New Mexico Solar Energy Association

Email Discussion History

  • 10 Feb 2015 2:26 PM
    Message # 3222890

    This discussion started via email.  Here's a summary (oldest on top):

    On 12/12/2014, Gary Vaughn wrote:

    PNM has played its hand, more or less as we expected.
    The battle is on.

    From: Miller, Amy []
    Sent: Thursday, December 11, 2014 4:53 PM
    Subject: PNM Files Price Increase Request for Jan. 1, 2016
    Good afternoon, I wanted to let you know that PNM filed a rate case at the New Mexico Public Regulation Commission today.  We understand that no one likes paying more for anything, and electricity is no different. Because we value your business, we want to inform you about a proposed change that impacts you.

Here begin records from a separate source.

/-- One cell: what its eight cores share. -/
structure Cell where
  demands : List Demand
  /-- Lanes set aside for a core's next claim (R167). -/
  aside : Tab Nat
  /-- SPECWIN (R133). -/
  specEn : Bool
  specBank : Nat
  specActive : Bool
  specOwner : Nat
  specConflict : Bool
  /-- Dirty lines of the window with the bytes of their shadows (R135). -/
  shadow : Tab (BitVec 256)
  /-- BFMT0–BFMT31 where not 0 (R51). -/
  bfmt : Tab Dword
  sysWrites : List SysWrite
  enc : List EncJob
  views : Tab Nat
  /-- The cell's translation cache, the newest first (R193). -/
  tlb : List Cached
  notices : List (Nat × Nat × Nat)
  bindings : List Binding
  holds : List Held
  watches : List Watch
  /-- A region has held the cell and no region holds it now: messages to it are dropped (R414, R419). -/
  freed : Bool
  deriving DecidableEq, Repr

/-- A distributor and its die (R81, R451). -/
structure Die where
  /-- Heartbeats have begun (R454, step 4), and the die has stopped of itself (R81). -/
  beating : Bool
  stopped : Bool
  beats : Nat
  /-- The counters of the four dies at this distributor's last sample. -/
  sampled : List Nat
  sampleAt : Nat
  beatAt : Nat
  temp : Nat
  /-- The cycle of the last reading of its temperature (R451). -/
  readAt : Nat
  refused : Nat
  deriving DecidableEq, Repr

/-- A tile descriptor that has left the state it shares with its region's other tiles (R386): STATE and TAKER. -/
structure TileDesc where
  tile : Nat
  st : Nat
  taker : Nat
  deriving DecidableEq, Repr

/-- A region as CREATE_REGION copied it, with its effective values (R23–R28), and its life (R83, R84, R418). -/
structure Region where
  fn : Nat
  parent : Option Nat
  kids : List Nat
  level : Nat
  /-- Physical address of its RCB, where STATUS is written. -/
  rcb : Nat
  cls : Nat
  restartable : Bool
  stealable : Bool
  cells : Nat
  lanes : Nat
  matrix : Nat
  sramKib : Nat
  msgs : Nat
  domain : Nat
  supervisor : Nat
  spawn : Nat
  image : List Dword
  dicts : BitVec 4096
  root : Nat
  ext : List Nat
  /-- EXT_X as programmed, before the rounding of R91. -/
  extX : Nat
  tile : List Nat
  spillBase : Nat
  spillSize : Nat
  /-- The translation root of the spill area's defining node (R343); SPILL_BASE is a physical address (R23: the
  defining node is the root of its tree, and bits 63:56 of the address are not 0). -/
  spillRoot : Nat
  spillPhys : Bool
  state : Nat
  done : List Nat
  tilesDone : Nat
  placed : List Nat
  dealing : List Nat
  /-- Tiles dealt and not retired, with the core they went to. -/
  dealt : List (Nat × Nat)
  /-- Every tile below `fresh` has been dealt once, and so have those of `ahead`; those of `redo` are to be dealt again. -/
  fresh : Nat
  ahead : List Nat
  redo : List Nat
  /-- The descriptor of tile 0, by its place among all descriptors; the descriptors that differ from the rest; and
  whether the rest are OFFERED or QUEUED (R386, R389). -/
  descBase : Nat
  descs : List TileDesc
  offered : Bool
  /-- A barrier of a peer has opened the tile set (R389). -/
  peerOpen : Bool
  launchNs : Nat
  /-- The length of the device's record of overwritten bytes when the region was launched (R205). -/
  pastFrom : Nat
  usedCells : Nat
  usedSram : Nat
  usedMatrix : Nat
  usedMsgs : Nat
  usedCtx : Nat
  qevents : Nat
  /-- Q has risen above 0 since the last quiescence event (R375). -/
  qRose : Bool
  /-- The cycle since which Q has been 0 with an event to come. -/
  qZero : Option Nat
  /-- The cycle since which the conditions of retirement have held (R419): the probe wave that tests them began then. -/
  doneSince : Option Nat
  switched : Bool
  deriving DecidableEq, Repr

    PNM has filed a request with the N.M. Public Regulation Commission to increase electricity rates beginning Jan.1, 2016. This request is about ensuring you continue to receive reliable service and move towards a cleaner electric supply. Approximately 92 percent of the request is to recover $585 million in system improvements incurred to serve our customers from 2010 through 2016. To recover those investments we are proposing an overall retail rate increase of 12 percent. The net impact, however, will be 7.7 percent as some offsetting changes will occur at the same time. The average homeowner will see a price increase of about $9.75 per month, or 32 cents per day.
    We take price increases seriously and have kept expenses down. PNM’s operating and maintenance costs have only increased 0.2 percent a year since 2010, well below the inflation rate. These investments have improved and maintained the electric system -- provided strong reliability, and increased the use of cleaner resources, including natural gas, solar and wind. These investments include:

    • Four new solar centers online by 2016 ($79 million) capable of powering 16,200 average homes;
    • La Luz Natural Gas Plant online 2016 ($56 million), to serve customers when demand is highest, to support renewable energy growth and ensure reliable power under a variety of grid conditions;
    • Emission control equipment at San Juan Generating Station to comply with federal haze regulations (Selective Non-Catalytic Reduction equipment to reduce NOx emissions, $81 million);
    • Critical resources for the future: purchasing Rio Bravo Generating Station Natural Gas Plant ($38 million) and purchasing some of the leased assets at Palo Verde Nuclear Generating Station Unit 2 ($163 million); and

    Investments to keep our electric system reliable, including a $30 million investment at PNM’s Rio Puerco Switching Station, a critical hub in our transmission system, $8 million for substation hardening to increase security, and modernizing our distribution system operations center. 
    As part of this request the company is also proposing changes to our electric rate pricing structure to better align rates with how customers use our system. Proposed changes to the electric rate pricing structure are:

    • A Revenue Balancing Account pilot program, also known as decoupling, designed to support recovery of fixed costs that are critical to service reliability, similar to fuel adjustments that are regularly recovered;
    • The proposed changes to rate structure include an economic development tariff to support state and local efforts to retain and attract companies that provide economic based jobs.
    • A distributed generation interconnection fee, applied only to new rooftop solar customers after Jan. 1, 2016, ensure that these customers pay their use of the system.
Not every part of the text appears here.